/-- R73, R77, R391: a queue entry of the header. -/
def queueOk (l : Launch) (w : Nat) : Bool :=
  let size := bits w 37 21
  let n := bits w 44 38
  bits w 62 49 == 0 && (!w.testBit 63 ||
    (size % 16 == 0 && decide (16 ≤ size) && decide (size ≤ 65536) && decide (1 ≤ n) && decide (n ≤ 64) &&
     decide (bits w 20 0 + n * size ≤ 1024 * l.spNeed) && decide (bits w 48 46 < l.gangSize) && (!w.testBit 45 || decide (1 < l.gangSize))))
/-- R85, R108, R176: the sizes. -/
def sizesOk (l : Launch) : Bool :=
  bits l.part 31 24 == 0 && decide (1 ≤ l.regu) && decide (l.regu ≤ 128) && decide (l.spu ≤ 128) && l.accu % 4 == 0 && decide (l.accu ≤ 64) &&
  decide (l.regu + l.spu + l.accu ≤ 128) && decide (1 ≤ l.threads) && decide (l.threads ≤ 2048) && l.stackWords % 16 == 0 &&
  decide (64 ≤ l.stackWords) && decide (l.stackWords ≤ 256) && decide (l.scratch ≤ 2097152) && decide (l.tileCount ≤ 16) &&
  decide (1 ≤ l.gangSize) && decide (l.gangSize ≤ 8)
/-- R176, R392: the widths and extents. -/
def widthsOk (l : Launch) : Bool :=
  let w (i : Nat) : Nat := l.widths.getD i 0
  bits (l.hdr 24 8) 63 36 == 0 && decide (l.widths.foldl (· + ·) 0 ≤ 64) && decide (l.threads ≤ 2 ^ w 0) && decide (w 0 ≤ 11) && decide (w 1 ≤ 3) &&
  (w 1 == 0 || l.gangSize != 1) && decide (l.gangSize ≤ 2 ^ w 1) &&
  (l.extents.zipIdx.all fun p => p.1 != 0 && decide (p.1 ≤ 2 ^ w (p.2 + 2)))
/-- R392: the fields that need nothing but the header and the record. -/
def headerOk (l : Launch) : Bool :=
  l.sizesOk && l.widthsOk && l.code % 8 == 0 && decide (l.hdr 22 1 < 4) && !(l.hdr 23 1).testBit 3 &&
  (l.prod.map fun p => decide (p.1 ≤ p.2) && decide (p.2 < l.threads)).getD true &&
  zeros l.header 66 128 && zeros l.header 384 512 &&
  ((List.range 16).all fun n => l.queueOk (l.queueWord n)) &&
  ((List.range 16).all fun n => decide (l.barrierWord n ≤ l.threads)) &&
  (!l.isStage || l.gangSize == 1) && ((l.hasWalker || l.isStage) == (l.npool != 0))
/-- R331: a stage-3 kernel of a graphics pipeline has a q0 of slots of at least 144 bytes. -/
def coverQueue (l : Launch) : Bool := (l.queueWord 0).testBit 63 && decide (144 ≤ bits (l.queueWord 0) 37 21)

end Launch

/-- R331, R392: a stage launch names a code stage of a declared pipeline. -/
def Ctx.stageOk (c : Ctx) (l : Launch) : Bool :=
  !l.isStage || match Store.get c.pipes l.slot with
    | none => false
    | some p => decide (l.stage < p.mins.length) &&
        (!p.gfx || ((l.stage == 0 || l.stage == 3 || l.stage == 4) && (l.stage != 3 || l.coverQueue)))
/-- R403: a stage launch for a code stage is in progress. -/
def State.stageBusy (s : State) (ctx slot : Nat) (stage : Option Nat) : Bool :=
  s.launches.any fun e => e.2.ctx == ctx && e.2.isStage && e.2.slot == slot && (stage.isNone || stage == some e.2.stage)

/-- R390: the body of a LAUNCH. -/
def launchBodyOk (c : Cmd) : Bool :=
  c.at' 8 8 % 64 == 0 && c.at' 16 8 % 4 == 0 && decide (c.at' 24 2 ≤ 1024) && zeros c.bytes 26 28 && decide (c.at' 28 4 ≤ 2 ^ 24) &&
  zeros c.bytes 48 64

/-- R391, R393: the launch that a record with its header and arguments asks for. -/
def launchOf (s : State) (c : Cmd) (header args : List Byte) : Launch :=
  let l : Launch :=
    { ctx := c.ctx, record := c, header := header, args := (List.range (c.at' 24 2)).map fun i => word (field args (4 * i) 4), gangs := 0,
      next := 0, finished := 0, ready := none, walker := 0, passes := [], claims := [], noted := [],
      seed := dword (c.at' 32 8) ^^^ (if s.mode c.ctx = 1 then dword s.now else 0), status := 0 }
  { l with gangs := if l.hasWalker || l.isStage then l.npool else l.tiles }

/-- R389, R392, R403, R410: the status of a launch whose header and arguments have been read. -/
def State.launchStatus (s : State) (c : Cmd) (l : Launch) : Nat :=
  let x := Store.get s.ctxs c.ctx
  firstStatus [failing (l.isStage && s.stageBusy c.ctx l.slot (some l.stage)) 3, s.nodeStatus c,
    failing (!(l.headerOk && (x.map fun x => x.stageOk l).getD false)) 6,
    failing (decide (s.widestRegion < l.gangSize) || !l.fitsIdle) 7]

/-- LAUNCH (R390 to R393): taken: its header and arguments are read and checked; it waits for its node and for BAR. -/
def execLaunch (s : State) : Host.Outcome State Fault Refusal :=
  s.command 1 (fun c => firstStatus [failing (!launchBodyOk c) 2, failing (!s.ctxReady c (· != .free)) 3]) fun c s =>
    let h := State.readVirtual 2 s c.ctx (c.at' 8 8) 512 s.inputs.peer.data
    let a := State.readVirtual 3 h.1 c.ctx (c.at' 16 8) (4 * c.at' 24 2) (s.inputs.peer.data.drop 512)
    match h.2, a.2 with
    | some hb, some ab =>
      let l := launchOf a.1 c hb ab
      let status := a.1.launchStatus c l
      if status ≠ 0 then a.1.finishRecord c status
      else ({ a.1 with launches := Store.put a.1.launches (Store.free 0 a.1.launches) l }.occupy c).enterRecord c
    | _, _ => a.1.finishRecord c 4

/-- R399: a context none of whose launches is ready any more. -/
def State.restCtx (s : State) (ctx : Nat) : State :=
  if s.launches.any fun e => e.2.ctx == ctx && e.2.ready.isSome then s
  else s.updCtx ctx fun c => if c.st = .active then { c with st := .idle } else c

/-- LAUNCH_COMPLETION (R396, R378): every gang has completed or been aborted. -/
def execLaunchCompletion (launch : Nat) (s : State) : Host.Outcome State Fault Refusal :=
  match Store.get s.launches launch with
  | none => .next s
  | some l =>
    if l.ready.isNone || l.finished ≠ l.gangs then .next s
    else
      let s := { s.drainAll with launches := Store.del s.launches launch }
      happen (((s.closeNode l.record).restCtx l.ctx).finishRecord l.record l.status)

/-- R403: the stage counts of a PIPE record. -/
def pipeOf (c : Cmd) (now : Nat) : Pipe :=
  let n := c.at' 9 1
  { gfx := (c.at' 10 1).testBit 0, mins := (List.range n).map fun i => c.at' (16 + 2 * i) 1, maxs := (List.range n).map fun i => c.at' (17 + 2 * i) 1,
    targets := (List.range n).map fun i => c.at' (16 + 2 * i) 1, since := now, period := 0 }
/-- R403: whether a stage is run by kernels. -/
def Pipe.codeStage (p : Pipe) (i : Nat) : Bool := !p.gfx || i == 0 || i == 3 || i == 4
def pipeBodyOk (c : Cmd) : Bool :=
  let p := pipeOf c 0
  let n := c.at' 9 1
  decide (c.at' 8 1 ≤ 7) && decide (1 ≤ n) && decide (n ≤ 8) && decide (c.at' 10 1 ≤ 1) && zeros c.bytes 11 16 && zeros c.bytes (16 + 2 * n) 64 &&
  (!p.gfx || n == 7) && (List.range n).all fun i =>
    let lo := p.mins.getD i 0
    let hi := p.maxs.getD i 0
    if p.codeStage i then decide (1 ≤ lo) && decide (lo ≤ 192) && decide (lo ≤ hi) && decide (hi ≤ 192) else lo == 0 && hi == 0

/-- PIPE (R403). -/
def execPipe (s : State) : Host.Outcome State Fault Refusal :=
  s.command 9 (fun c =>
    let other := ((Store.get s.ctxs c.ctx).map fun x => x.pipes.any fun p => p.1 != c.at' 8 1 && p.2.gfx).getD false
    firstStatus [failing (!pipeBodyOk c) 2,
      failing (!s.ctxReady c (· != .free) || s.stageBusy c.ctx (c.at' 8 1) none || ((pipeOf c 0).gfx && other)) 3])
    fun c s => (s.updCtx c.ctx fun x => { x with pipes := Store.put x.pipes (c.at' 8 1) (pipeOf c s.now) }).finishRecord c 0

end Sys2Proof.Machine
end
|---|
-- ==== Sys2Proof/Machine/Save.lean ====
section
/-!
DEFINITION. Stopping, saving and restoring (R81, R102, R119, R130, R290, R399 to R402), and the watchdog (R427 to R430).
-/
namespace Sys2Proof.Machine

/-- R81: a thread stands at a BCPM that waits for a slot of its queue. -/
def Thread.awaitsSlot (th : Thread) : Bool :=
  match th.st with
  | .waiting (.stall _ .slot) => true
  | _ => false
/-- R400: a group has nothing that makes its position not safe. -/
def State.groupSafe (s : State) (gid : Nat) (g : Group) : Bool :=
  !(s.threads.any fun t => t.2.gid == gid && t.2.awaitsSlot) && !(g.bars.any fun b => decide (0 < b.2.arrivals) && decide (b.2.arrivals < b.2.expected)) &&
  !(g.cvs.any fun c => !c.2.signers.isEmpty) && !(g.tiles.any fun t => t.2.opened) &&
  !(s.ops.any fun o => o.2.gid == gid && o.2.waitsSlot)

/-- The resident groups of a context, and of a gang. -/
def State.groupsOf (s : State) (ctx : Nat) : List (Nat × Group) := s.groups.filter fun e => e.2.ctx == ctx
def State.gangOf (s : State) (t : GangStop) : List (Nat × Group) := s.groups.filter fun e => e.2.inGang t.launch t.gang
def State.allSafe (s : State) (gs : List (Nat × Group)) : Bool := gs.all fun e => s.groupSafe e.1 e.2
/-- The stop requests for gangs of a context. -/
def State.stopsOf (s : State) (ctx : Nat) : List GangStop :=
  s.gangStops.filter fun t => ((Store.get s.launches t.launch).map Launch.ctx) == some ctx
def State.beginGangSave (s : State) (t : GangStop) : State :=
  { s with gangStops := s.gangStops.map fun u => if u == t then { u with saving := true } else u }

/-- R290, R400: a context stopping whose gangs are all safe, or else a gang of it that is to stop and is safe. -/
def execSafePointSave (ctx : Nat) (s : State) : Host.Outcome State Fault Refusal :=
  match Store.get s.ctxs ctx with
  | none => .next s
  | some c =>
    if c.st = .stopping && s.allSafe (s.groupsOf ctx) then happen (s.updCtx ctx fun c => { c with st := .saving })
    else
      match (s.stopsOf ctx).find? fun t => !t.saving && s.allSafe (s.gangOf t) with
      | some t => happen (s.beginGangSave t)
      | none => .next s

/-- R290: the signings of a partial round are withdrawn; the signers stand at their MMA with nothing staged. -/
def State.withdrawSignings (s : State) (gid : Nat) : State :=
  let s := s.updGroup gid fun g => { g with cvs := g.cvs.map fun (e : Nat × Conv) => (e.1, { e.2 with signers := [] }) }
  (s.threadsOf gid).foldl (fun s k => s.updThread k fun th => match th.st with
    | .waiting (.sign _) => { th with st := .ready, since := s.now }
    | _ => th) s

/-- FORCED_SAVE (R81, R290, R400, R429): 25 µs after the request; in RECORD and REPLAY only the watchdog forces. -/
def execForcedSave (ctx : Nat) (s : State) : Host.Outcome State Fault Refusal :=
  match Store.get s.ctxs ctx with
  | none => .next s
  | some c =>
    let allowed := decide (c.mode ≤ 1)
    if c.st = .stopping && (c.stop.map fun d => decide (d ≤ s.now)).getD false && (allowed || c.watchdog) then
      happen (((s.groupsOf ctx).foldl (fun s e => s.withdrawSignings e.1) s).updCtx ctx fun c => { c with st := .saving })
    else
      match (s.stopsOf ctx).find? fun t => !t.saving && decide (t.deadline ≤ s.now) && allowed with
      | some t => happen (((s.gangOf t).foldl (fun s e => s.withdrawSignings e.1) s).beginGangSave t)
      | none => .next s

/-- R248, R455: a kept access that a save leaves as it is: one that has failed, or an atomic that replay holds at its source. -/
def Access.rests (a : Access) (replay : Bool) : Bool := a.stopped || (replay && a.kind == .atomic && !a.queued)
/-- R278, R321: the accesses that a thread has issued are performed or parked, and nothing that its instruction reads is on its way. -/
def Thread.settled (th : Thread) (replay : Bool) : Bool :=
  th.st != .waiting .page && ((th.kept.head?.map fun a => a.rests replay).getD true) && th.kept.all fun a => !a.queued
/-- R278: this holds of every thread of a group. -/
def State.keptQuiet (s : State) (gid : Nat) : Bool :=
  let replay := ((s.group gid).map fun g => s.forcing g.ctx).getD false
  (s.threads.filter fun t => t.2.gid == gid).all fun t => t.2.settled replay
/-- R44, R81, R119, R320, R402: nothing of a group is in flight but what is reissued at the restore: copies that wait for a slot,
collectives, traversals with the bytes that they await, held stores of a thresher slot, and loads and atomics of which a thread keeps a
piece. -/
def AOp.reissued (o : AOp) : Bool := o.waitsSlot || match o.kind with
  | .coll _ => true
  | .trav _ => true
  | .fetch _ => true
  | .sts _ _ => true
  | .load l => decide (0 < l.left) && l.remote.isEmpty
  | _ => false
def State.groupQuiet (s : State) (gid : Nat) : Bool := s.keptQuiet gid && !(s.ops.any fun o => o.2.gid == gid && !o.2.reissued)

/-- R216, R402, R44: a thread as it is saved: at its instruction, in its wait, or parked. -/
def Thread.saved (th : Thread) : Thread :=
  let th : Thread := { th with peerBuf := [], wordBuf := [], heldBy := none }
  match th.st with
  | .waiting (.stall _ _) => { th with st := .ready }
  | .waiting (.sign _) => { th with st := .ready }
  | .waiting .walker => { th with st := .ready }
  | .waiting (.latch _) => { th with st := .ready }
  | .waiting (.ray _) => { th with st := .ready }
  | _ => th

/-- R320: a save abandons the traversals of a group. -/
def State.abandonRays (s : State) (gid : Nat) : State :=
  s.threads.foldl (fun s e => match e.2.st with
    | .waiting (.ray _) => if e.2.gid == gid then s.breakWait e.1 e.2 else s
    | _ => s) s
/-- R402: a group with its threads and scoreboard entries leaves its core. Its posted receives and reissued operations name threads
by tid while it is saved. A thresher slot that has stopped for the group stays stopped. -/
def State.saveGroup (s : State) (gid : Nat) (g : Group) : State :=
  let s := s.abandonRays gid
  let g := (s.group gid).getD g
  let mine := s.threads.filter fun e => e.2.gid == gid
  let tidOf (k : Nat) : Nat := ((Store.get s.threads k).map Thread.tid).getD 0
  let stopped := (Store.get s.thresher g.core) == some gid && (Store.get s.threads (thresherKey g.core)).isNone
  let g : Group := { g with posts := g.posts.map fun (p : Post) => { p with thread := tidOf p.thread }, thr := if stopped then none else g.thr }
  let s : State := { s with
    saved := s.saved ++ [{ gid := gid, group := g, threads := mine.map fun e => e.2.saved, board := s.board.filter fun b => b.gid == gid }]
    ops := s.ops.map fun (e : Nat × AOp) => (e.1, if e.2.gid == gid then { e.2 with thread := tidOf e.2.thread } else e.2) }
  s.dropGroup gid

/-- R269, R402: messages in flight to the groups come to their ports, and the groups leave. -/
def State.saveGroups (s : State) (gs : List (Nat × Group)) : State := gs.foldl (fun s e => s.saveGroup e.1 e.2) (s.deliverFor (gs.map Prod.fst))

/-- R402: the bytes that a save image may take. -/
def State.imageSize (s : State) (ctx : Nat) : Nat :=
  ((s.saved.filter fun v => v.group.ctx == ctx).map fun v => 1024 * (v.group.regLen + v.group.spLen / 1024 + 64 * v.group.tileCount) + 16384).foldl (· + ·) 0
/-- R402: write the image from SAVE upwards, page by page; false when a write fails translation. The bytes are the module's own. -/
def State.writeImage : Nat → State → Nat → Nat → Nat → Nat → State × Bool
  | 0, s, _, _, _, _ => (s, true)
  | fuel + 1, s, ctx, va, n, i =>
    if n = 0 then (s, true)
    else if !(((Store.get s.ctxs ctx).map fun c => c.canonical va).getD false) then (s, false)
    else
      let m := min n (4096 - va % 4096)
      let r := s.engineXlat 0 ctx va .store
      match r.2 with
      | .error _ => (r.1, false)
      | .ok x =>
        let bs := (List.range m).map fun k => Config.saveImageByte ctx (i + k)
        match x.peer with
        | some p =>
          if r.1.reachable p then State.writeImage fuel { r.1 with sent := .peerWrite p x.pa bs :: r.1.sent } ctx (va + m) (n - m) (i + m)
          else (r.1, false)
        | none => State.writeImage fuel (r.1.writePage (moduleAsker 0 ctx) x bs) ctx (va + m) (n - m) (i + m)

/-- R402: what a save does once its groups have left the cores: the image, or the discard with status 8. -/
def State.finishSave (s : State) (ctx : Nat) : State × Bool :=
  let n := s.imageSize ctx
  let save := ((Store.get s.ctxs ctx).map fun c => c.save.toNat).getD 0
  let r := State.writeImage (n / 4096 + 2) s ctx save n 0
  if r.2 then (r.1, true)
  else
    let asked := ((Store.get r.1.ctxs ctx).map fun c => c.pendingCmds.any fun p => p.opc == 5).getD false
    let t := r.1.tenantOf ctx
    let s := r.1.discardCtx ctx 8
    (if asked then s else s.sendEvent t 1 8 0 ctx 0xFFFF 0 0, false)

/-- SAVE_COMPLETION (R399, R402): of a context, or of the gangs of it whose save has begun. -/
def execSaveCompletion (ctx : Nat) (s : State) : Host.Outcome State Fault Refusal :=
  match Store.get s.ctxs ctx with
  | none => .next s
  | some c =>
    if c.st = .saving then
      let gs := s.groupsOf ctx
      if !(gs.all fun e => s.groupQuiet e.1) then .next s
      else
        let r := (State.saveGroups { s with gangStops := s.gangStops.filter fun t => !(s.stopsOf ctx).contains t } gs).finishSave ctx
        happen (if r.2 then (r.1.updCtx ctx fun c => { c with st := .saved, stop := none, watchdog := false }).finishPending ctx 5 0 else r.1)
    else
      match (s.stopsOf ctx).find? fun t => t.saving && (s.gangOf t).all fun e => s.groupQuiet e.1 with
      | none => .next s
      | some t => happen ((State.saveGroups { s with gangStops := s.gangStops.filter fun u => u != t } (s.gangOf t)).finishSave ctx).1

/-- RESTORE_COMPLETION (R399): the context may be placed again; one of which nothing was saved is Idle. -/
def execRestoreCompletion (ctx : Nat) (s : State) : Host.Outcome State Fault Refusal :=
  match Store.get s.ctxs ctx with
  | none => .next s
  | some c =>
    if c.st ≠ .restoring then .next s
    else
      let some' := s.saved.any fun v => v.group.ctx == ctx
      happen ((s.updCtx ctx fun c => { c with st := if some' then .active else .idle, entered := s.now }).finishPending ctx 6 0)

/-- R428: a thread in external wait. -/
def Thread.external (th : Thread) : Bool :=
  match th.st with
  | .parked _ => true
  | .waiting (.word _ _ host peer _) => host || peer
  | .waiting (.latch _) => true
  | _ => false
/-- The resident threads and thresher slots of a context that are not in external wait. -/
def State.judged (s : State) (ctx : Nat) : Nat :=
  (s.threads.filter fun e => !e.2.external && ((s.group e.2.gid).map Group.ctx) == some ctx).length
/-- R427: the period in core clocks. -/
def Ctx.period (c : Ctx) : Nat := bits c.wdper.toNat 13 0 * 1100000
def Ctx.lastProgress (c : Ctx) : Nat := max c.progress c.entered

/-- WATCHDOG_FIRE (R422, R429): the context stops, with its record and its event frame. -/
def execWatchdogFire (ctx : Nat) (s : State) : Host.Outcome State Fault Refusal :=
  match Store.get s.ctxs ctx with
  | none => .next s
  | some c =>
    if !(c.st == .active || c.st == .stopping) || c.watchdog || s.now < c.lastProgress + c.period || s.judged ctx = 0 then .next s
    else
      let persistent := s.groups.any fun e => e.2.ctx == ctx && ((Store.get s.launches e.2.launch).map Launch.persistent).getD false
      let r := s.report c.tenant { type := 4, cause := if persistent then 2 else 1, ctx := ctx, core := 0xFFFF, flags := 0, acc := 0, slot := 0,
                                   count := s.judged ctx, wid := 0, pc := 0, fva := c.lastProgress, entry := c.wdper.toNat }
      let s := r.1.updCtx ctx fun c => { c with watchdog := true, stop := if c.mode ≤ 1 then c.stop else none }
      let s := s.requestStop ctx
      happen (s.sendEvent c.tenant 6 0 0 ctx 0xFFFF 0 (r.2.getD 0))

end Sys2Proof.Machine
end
|---|
What you have to do: From the listing above, output exactly the run of lines that starts with the line containing "def State.groupQuiet (s" and ends with the line containing "def State.saveGroup (s".

Solution below:
def State.groupQuiet (s : State) (gid : Nat) : Bool := s.keptQuiet gid && !(s.ops.any fun o => o.2.gid == gid && !o.2.reissued)

/-- R216, R402, R44: a thread as it is saved: at its instruction, in its wait, or parked. -/
def Thread.saved (th : Thread) : Thread :=
  let th : Thread := { th with peerBuf := [], wordBuf := [], heldBy := none }
  match th.st with
  | .waiting (.stall _ _) => { th with st := .ready }
  | .waiting (.sign _) => { th with st := .ready }
  | .waiting .walker => { th with st := .ready }
  | .waiting (.latch _) => { th with st := .ready }
  | .waiting (.ray _) => { th with st := .ready }
  | _ => th

/-- R320: a save abandons the traversals of a group. -/
def State.abandonRays (s : State) (gid : Nat) : State :=
  s.threads.foldl (fun s e => match e.2.st with
    | .waiting (.ray _) => if e.2.gid == gid then s.breakWait e.1 e.2 else s
    | _ => s) s
/-- R402: a group with its threads and scoreboard entries leaves its core. Its posted receives and reissued operations name threads
by tid while it is saved. A thresher slot that has stopped for the group stays stopped. -/
def State.saveGroup (s : State) (gid : Nat) (g : Group) : State :=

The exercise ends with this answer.